*What is being asked:* Search the records below for the word "cacheTag". Pull out each line that has it.

Collected data entries
/-- PRINTER-SERVICED with the station in INK-OUT or JAMMED and no sense pending sends TRAY-SENSE, and the port waits for
the report (R186). A report that disagrees with the disc table, and a sense that is not answered in JAMMED, leave the
station as it is and answer the port, while one not answered in INK-OUT jams it with PRINTER-JAM; one that agrees on a
disc takes it as at a placement: a REJECT leaves for REJ, also by a CLEAR queued before the jam, a GOOD one for OUT, and
one that awaits its print starts again with its artwork (R176, R178); one that agrees on an empty tray frees the station
(R186). A sweep's report reconciles the printer tray, the station settles by the disc table, and the sweep ends (R188,
R172); a sweep's sense that is not answered jams the station, which answers by the disc table (R188; that a jammed one
jams anew is DEDUCED, notes/assumptions/45.md). With no sense pending a report changes nothing. PRINTER-SERVICED is
taken so in every phase: that it is in a sweep before the sweep has asked for the sense is the model's
(notes/assumptions/57.md). The result codes are the model's (notes/assumptions/21.md). -/
def Obligations.ThePrinterIsServiced : Prop :=
  (∀ (s : State) (p : PortId) (tag : Nat), (s.port p).holdsRequest (requestFrame 22 tag []) = true →
    (s.psc.state ≠ .inkOut → s.psc.state ≠ .jammed →
      exec (.printerServiced p tag) s = .next (s.begin.answer p 22 tag (.refused .wrongState []))) ∧
    (s.psc.state = .inkOut ∨ s.psc.state = .jammed →
      (s.psc.sense.isSome →
        exec (.printerServiced p tag) s = .next (s.begin.answer p 22 tag (.refused .busy []))) ∧
      (s.psc.sense = none →
        exec (.printerServiced p tag) s =
          .next ({ s.begin with
            sent := [.printer .traySense], psc.cacheTag := none, psc.sense := some .service
            psc.timer := some 60000, psc.servicePort := some p : State }.modPort p (fun x => { x with waiting := true }))))) ∧
  (∀ (s : State) (present : Bool),
    (s.psc.sense = none → exec (.trayReport present) s = .next s.begin) ∧
    (∀ p, s.psc.sense = some .service → s.psc.servicePort = some p → (s.port p).waiting = true →
      s.tsq.phase = .running →
      ((s.discAt .printer).isSome ≠ present →
        exec (.trayReport present) s =
          .next ({ s.begin with psc.sense := none, psc.timer := none, psc.servicePort := none : State }.answer p 22
            (s.port p).frameTag (.good (u8 s.psc.state.code ++ u8 2)))) ∧
      (s.discAt .printer = none → present = false → s.psc.reservedFor = none →
        exec (.trayReport present) s =
          .next ({ s.begin with
            psc.sense := none, psc.timer := none, psc.servicePort := none, psc.state := .vacant
            psc.step := none : State }.dueBoth.answer p 22 (s.port p).frameTag (.good (u8 1 ++ u8 1))).settle) ∧
      (s.psc.state = .jammed → s.psc.timer.isSome →
        exec .printTimerExpiry s =
          .next ({ s.begin with psc.sense := none, psc.timer := none, psc.servicePort := none : State }.answer p 22
            (s.port p).frameTag (.good (u8 7 ++ u8 3)))) ∧
      (s.psc.state = .inkOut → s.psc.timer.isSome →
        exec .printTimerExpiry s =
          .next ((({ s.begin with
            psc.sense := none, psc.timer := none, psc.servicePort := none, psc.state := .jammed, psc.step := none
            psc.cacheTag := none : State }.deliver
              { kind := .printerJam, detail := .jam .timeout
                subject := match s.printerJob with | some j => .job j | none => .none }).duePass.answer p 22
            (s.port p).frameTag (.good (u8 7 ++ u8 3))).settle)) ∧
      (∀ d r, s.psc.state = .inkOut ∨ s.psc.state = .jammed → present = true → s.discAt .printer = some d →
        s.disc d = some r → r.purpose = .copy →
        let agreed (u : State) : Prop :=
          exec (.trayReport present) s = .next u.settle ∧ u.discs = s.discs ∧ u.psc.state = .loaded ∧
            u.psc.sense = none ∧ u.psc.timer = none ∧ u.psc.servicePort = none ∧ u.psc.reservedFor = none ∧
            (u.port p).reply = replyBytes 22 (s.port p).frameTag (.good (u8 3 ++ u8 1))
        (r.verdict = .reject → (∀ m, s.tsq.arm.move = some m → m.entry.disc ≠ some d) →
          (∀ e ∈ s.tsq.queue, e.disc = some d → e.cls = .clear) →
          ∃ u : State, agreed u ∧ u.psc.step = some .leaving ∧
            (∃ e ∈ u.tsq.queue, e.disc = some d ∧ e.cls = .clear) ∧
            ∀ e ∈ u.tsq.queue, e.disc = some d → e.dest = .rej) ∧
        (r.verdict = .good → s.hasEntry d = false →
          ∃ u : State, agreed u ∧ u.psc.step = some .leaving ∧
            u.tsq.queue = s.tsq.queue ++
              [{ cls := .clear, source := .printer, dest := .out, disc := some d, time := s.tsq.clock }]) ∧
        (∀ j i x, r.verdict = .pending → s.jobOf r = some j → nextStep j r = some .print → j.labelImage = some i →
          s.image? i = some x → x.state ≠ .lost → s.psc.cacheTag ≠ some x.number →
          ∃ u : State, agreed u ∧ u.psc.step = some .transfer ∧ .printer (.artwork x.number x.length) ∈ u.sent ∧
            u.fdr.artwork = some { image := x.number, length := x.length }))) ∧
    (s.psc.sense = some .sweep → s.psc.state ≠ .printing →
      let idle : State := { s.begin with psc.sense := none, psc.timer := none, psc.servicePort := none }
      exec (.trayReport present) s = .next ((idle.printerAnswered present).settle) ∧
        (idle.printerAnswered present).tsq.phase = .running ∧
        (idle.printerAnswered present).discs = (idle.reconcile .printer present).discs ∧
        (idle.printerAnswered present).psc.sense = none ∧ (idle.printerAnswered present).psc.timer = none ∧
        (s.psc.state = .inkOut ∨ s.psc.state = .jammed → (idle.printerAnswered present).psc.state = s.psc.state) ∧
        (s.psc.state ≠ .inkOut → s.psc.state ≠ .jammed →
          (((idle.reconcile .printer present).discAt .printer).isSome →
            (idle.printerAnswered present).psc.state = .loaded ∧
            (idle.printerAnswered present).psc.step = some .leaving) ∧
          ((idle.reconcile .printer present).discAt .printer = none →
            (idle.printerAnswered present).psc.state = .vacant ∧ (idle.printerAnswered present).psc.step = none)) ∧
        (s.psc.timer.isSome →
          let jammed := idle.jam .timeout
          let settled := jammed.printerAnswered (jammed.discAt .printer).isSome
          exec .printTimerExpiry s = .next settled.settle ∧ settled.psc.state = .jammed ∧ settled.psc.cacheTag = none ∧
            settled.psc.sense = none ∧ settled.psc.timer = none ∧ settled.tsq.phase = .running ∧
            settled.discs = (jammed.reconcile .printer (jammed.discAt .printer).isSome).discs)))
end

*Exercise response:*
            sent := [.printer .traySense], psc.cacheTag := none, psc.sense := some .service
            psc.cacheTag := none : State }.deliver
          s.image? i = some x → x.state ≠ .lost → s.psc.cacheTag ≠ some x.number →
          exec .printTimerExpiry s = .next settled.settle ∧ settled.psc.state = .jammed ∧ settled.psc.cacheTag = none ∧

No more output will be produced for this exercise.